In order to observe the contribution of specific genera to the effects of PD-1/PD-L1 mAb, the differences in relative abundance of gut microbiota at the genus level after treatment with PD-1/PD-L1 mAb for 6 months were compared (Fig. 3). Interestingly, the results showed that the relative abundance of Escherichia-Shigella, Akkermansia and Olsenella in the SD group was significantly higher than that in the PD group (Fig. 3b and c). A significant positive correlation was also found between Escherichia-Shigella and immune-related factors (IL-12, IFN-γ) (P < 0.05) and between Akkermansia and mononuclear cells (M) (Fig. 4). Escherichia-Shigella might trigger dendritic cells (DCs) to produce interleukin (IL)-10, IL-12 and tumor necrosis factor (TNF)-α [17]. Akkermansia was abundantly present in the gut microbiota of NSCLC patients, who benefited from PD-1 inhibition [15]. Oral supplementation with Akkermansia after FMT in NR was found to restore the efficacy of PD-1 blockade in an IL-12-dependent manner in mouse models [15]. This study suggests that the diversity of gut microbiota might be an important factor in the treatment of NSCLC using PD-1/PD-L1 mAb. In addition to diversity, the composition of the gut microbiota is related to favorable responses to PD-1-based immunotherapy. It is widely accepted that the immune responses can be reshaped by the gut microbiota.
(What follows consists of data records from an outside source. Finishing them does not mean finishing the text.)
-- ==== Sys2Proof/Machine/Harts.lean ====
section
/-!
DEFINITION. Machine/Harts.lean: accesses of the Landing harts (R15, R322, R327, R376, R426–R429, R481).
-/

namespace Sys2Proof.Machine

/-! ### Where an access goes (R427, R477) -/

/-- What a physical range is to a hart. -/
inductive HartPlace where
  | tier | register | fourByte | outbound
  | pcie (ecam : Bool)
  | nothing
deriving DecidableEq, Repr

/-- The place of an access of n bytes. -/
def hartPlace (pa n : Nat) : HartPlace :=
  if inOverlay pa || inOverlay (pa + n - 1) then (if inOverlay pa && inOverlay (pa + n - 1) then .outbound else .nothing)
  else if regionOf pa ≠ regionOf (pa + n - 1) then .nothing
  else match regionOf pa with
    | .near | .bulk | .flash | .aperture => .tier
    | .control => if fourByteOffset (pa - controlBase) then .fourByte else .register
    | .pcie _ => .pcie (decide ((pa - pcieBase) % 0x80000000000 < 0x10000000))
    | .unserved => .nothing

/-- Modes that reach the control space (R288). -/
def HartMode.reachesControl : HartMode → Bool
  | .m | .hs | .vs => true
  | .u | .vu => false

/-- Scalar sizes. -/
def scalarSize (n : Nat) : Bool := n == 1 || n == 2 || n == 4 || n == 8

/-- The core ROM, by offset in the control space (R430). -/
def inCoreRom (off n : Nat) : Bool := decide (0x2800000 ≤ off ∧ off + n ≤ 0x2810000)

/-- Whether a place accepts an access of n bytes in a mode (R427, R481): a tier accepts every load and store; instructions are fetched from
the tiers and from the core ROM alone (log 70). -/
def placeAccepts (mode : HartMode) (fetch : Bool) (pa n : Nat) : HartPlace → Bool
  | .tier => true
  | .register => mode.reachesControl && if fetch then inCoreRom (pa - controlBase) n else n == 8 && pa % 8 == 0
  | .fourByte => mode.reachesControl && !fetch && n == 4 && pa % 4 == 0
  | .outbound => !fetch && scalarSize n && pa % n == 0
  | .pcie ecam => !fetch && scalarSize n && pa % n == 0 && (!ecam || n == 4)
  | .nothing => false

/-- A hart begins an access in a mode, with its instruction and CSRs; a barrier it waited for is over. -/
def beginAccess (h : Nat) (mode : HartMode) (v : HartView) (s : State) : State :=
  updHart h (fun x => { x with mode := mode, pc := v.pc, medeleg := v.medeleg, waiting := .nothing }) s

/-! ### Outbound windows (R376) -/

/-- The outbound window of an address, and the handle it forms. -/
def outWindowOf (s : State) (pa : Nat) : OutWindow := s.fabric.outWindows.get {} ((pa - outBase) / 2 ^ 40)
def outHandle (s : State) (pa : Nat) : Nat := (outWindowOf s pa).handleHi * 2 ^ 40 + (pa - outBase) % 2 ^ 40

/-- VALID is 0, or the handle is malformed. -/
def outBarred (s : State) (pa n : Nat) : Bool := !(outWindowOf s pa).valid || handleMalformed s (outHandle s pa) n

/-- What refuses a load or atomic for another module before it leaves (R386, R387). -/
def remoteRefusal (s : State) (m : Nat) : Option W16 :=
  if reachOf s m ≠ .reachable then some 0x7301 else if pathUp s m then none else some 0x7306

/-- A remote load or atomic of a hart, before or at its sending. -/
def remoteOpOf (h va pa : Nat) (atomic : Bool) (s : State) : RemoteOp :=
  ⟨h, s.fabric.nextRemote, outHandle s pa, pa, va, atomic, s.now, hartContextOf s h⟩

/-- A request leaves for another module, and the hart waits for its reply. -/
def sendRemote (x : RemoteOp) (m : Nat) (s : State) : State :=
  updHart x.hart (fun y => { y with waiting := .remote x.id })
    (countFrames 1 (firstPort s m) (updFabric (fun f => { f with remoteOps := f.remoteOps ++ [x], nextRemote := x.id + 1 }) s))
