/-- Bundles and sites as training left them, with their records (R83, R355). -/
def startKerf (c : Settings) (inp : StartInputs) (s : State) : State :=
  let t := trainAll c inp
  let sites := admitSites s.now c inp
  let s1 := { s with kerf := { bundles := t, sites := sites } }
  let s2 := (t.cells.filter fun x => heldDown x.2).foldl (fun s x => report (kerfRecord 0x6103 (x.1 / 32) (x.1 % 32) false 0 false s) s) s1
  sites.cells.foldl (fun s x => if x.2.state = .refused then reportModule x.2.code s else s) s2

/-- The benches that fail the self-test (R85); an event a grove. -/
def startBenches (inp : StartInputs) (s : State) : State :=
  let tested (n : Nat) : Bool := decide ((roleOf s n).state = .active) || decide ((roleOf s n).state = .standby)
  [0, 1, 2, 3].foldl (fun s g => quarantineAll g ((grovesBenches g).filter fun n => inp.badBenches.contains n && tested n) 0x1208 s) s

/-- Genpex ports at step 15: the enabled ones train, but those of a refused optical site are marked down (R76, R355, R362). -/
def startPorts (c : Settings) (s : State) : State :=
  let refused (p : Nat) : Bool := match siteOfPort s p with
    | some k => decide ((siteOf s k).state = .refused)
    | none => false
  let state (p : Nat) : PortState := if !bitOf c.portEnable p then .disabled else if refused p then .markedDown else .training
  let s1 := { s with
    fabric := { s.fabric with ports := tableOf {} 72 (fun p => { state := state p }), timeRole := c.timeRole, active := c.slotTable }
    life := { s.life with portsSince := s.now } }
  fitPorts 9 (fitPorts 8 s1)

/-- The root ports at step 14: the reference clock runs, PERST is released and the link partner, if any, trains (R83, R433, R499). -/
def startPcie (inp : StartInputs) (s : State) : State :=
  let port (k : Nat) : PciePort := match inp.pcie.getD k none with
    | some (w, r) => { perst := .deasserted, refclk := true, width := w, rate := r }
    | none => { perst := .deasserted, refclk := true }
  { s with landing := { s.landing with pcie := tableOf {} 2 port } }

/-- What stacks and packages report of their training (R281, R283). -/
def startDevices (inp : StartInputs) (s : State) : State :=
  { s with tier := { s.tier with
      stackStatus := tableOf {} 12 fun d => { sparesUsed := deviceSpares inp d }
      packageStatus := tableOf {} 12 fun d => { sparesUsed := deviceSpares inp (12 + d) } } }

/-- The temperatures that the sensors last reported act as Boom starts (R407, R410). -/
def startTemps (s : State) : State := s.power.sensors.foldl (fun s e => tempResponse e.sensor false s) s

/-- Steps 10–15 of a start whose checks all pass. -/
def enterService (c : Settings) (inp : StartInputs) (s : State) : State :=
  settleStart (startPorts c (startPcie inp (bootCores (startBenches inp (startDevices inp (startTemps (startKerf c inp (reportKept s))))))))

/-- The failures of steps 10–13 that are charged to the hardware (R79). -/
def trainFailure (c : Settings) (inp : StartInputs) (inj : W16) : W16 :=
  firstFailure inj [(0x1206, roleGone (trainAll c inp)), (0x1205, deviceFails inp), (0x1207, !inp.badGroves.isEmpty)]

/-- A start from step 10 on. -/
def bringUp (inp : StartInputs) (s : State) : State :=
  match s.cfg with
  | none => s
  | some c =>
    let inj := s.err.injStart
    let s1 := startBoom { s with
      life := { s.life with stage := 0x0C, waiting := none }
      err := { s.err with injStart := 0 } }
    match trippingSensor s1.power with
    | some x => tripModule x false s1
    | none => match trainFailure c inp inj with
      | 0 => enterService c inp s1
      | code => failHardware code (if code = 0x1205 then failedDevice inp else none) ((newestRecord s1.boot).getD {}) s1
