-- ==== Sys2Proof/Machine/Dispatch.lean ====
section
/-!
DEFINITION. Machine/Dispatch.lean: one arm per command, each one direct call of its meaning.
-/

namespace Sys2Proof.Machine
The limitation of this study is the small number of patients, which may have led to the low Shannon diversity index.

Conclusion

In summary, this study showed that the response to PD-1-based immunotherapy for NSCLC is affected by the diversity and composition of the gut microbiota. Escherichia-Shigella and Akkermansia may have specific effects on PD-1 inhibitory immunotherapy in NSCLC.